Indeed, primary stabbing headache belongs to the group of headache disorders known as “indomethacin-responsive headaches,” i.e., disorders characterized by partial or complete response to indomethacin. This category includes paroxysmal hemicrania, hemicrania continua, cough and exertional headaches, headache associated with sexual activity, primary stabbing headache, and hypnic headache [37].
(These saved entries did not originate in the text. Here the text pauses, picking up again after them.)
-- ==== Sys2Proof/Config.lean ====
section
/-!
DEFINITION. What one part fixes and the manual does not give, and the free values: opaque constants, so that no
proof can see what they are. Each names its assumption log entry.
-/

namespace Sys2Proof.Config

/-- A free value: whatever the hardware leaves where the manual gives no value, one for each number drawn
(log entry 9). -/
opaque freeNat : Nat → Nat

/-- A code or an identity that an event names and the manual does not number, by topic and item (log entry 10). -/
opaque openCode : Nat → Nat → Nat

/-- The MAC address of the part (log entry 2). -/
opaque macAddress : BitVec 48

/-- The stepping of HM_ID (log entry 2). -/
opaque stepping : BitVec 4

/-- The provisioned identity of the I3C target, its BCR, DCR and status words (R524; log entry 12). -/
opaque i3cPid : BitVec 48
opaque i3cBcr : Byte
opaque i3cDcr : Byte
opaque i3cStatus : Half

/-- The device secret of the part, and how a scalar is made of an HMAC over it (R495; log entry 2). -/
opaque deviceSecret : Bytes
opaque scalarOf : Bytes → Nat

/-- The identity private key of the part, its serial number, the public key of the device CA and that CA's signature of the
identity certificate (R492, R496; log entry 2). -/
opaque idScalar : Nat
opaque serial : Bytes
opaque caPublicKey : Bytes
opaque caSignature : Bytes

/-- The nonces of a signature, by private key and message, one for each attempt: ECDSA leaves them open (log entry 2). -/
opaque signNonce : Nat → Bytes → Nat → Nat

/-- The firmware public keys of key slots 0 and 1, as x then y (R500; log entry 2). -/
opaque firmwareKey : Nat → Bytes

/-- The factory voltage in mV of a voltage-frequency point of a die (R459; log entry 2). -/
opaque factoryMilliV : Nat → Nat → Nat

/-- How far apart on the 25 MHz grid the six voltage-frequency points of a die between the lowest and the top one are (R459;
log entry 2). -/
opaque pointGap : Nat → Nat → Nat

/-- Calibration of the power estimate (R462; log entry 109): the energy in pJ of one count of a kind of activity at a die's
voltage in mV, and of a kind at the spine; leakage in µW; the conversion efficiency in 1/1,000 at a load; the power in W that
the Gateway and the Harbourmaster are predicted to take (R466). -/
opaque energyCoef : Nat → Nat → Nat → Nat
opaque spineCoef : Nat → Nat
opaque leakage : Nat → Nat → Nat
opaque efficiency : Nat → Nat
opaque spinePower : Nat

/-- The hold-tier page at which a partition's version stash begins, and the near-tier or Yard address to which a
version's images are staged, by partition, block and tag: no field of a Manifest names them (log entry 14). -/
opaque stashPage : Nat → Nat
opaque stagingAddr : Nat → Nat → Nat → Nat

/-- The set of a Yard cache of a number of sets that a line of its stack goes to (R296; log entry 71). -/
opaque cacheSet : Nat → Nat → Nat

/-- Fields of a frame that the manual leaves to its sender, by topic and number of the frame (log entry 100). -/
opaque frameField : Nat → Nat → Nat

/-- The MAC address that reaches an IP address, and the addresses from which a host's requests come whose row names none, by
session (log entry 100). -/
opaque neighbourMac : Bytes → BitVec 48
opaque hostMac : Nat → BitVec 48
opaque hostIp : Nat → BitVec 32
opaque hostPort : Nat → BitVec 16

end Sys2Proof.Config
end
A 2022 study analyzed indomethacin-responsive headaches in children and adolescents, enrolling 32 pediatric patients (16 females) who had at least 80% improvement with indomethacin [38]. Of these 32 patients, 13 had hemicrania continua, 1 paroxysmal hemicrania, 2 primary stabbing headache, 1 SUNCT (short-lasting unilateral neuralgiform headache attacks with conjunctival injection and tearing), 1 primary exertional headache, and 1 primary cough headache, with a mean age at onset of 10.9 years (range 2–16). In patients weighing >45 kg, the mean initial dose was 56 mg/day (range 12.5–75) and the mean final dose 122.3 mg/day (range 25–300). In patients weighing <45 kg, the mean initial dose was 1.1 mg/kg/day (range 0.2–18) and the mean final dose 2.5 mg/kg/day (range 1.1–5.4). Response to indomethacin was complete (100% pain resolution) in 24/32 patients; 2 improved by 95%, 2 by 90%, 1 by 85%, and 3 by 80%. Adverse events occurred in 41% of patients, mainly gastrointestinal symptoms, which improved or were eliminated by combining with gastroprotective agents [38].
5.5. Conclusions
This primary headache, therefore, shows characteristics that differ in the pediatric population compared with adults (Table 6): duration is longer in children, reaching even 15 s (rather than 3). Although an association with other primary headaches exists, it is less frequent than in adults [31,33,35].
In addition, in children, it is more difficult to distinguish a single longer stab from a cluster of stabs, and drawing can be a useful tool for describing the pain. Figure 2 shows the drawing of an 8-year-old girl illustrating her headache, characterized by stabs like “sword blows” to the head.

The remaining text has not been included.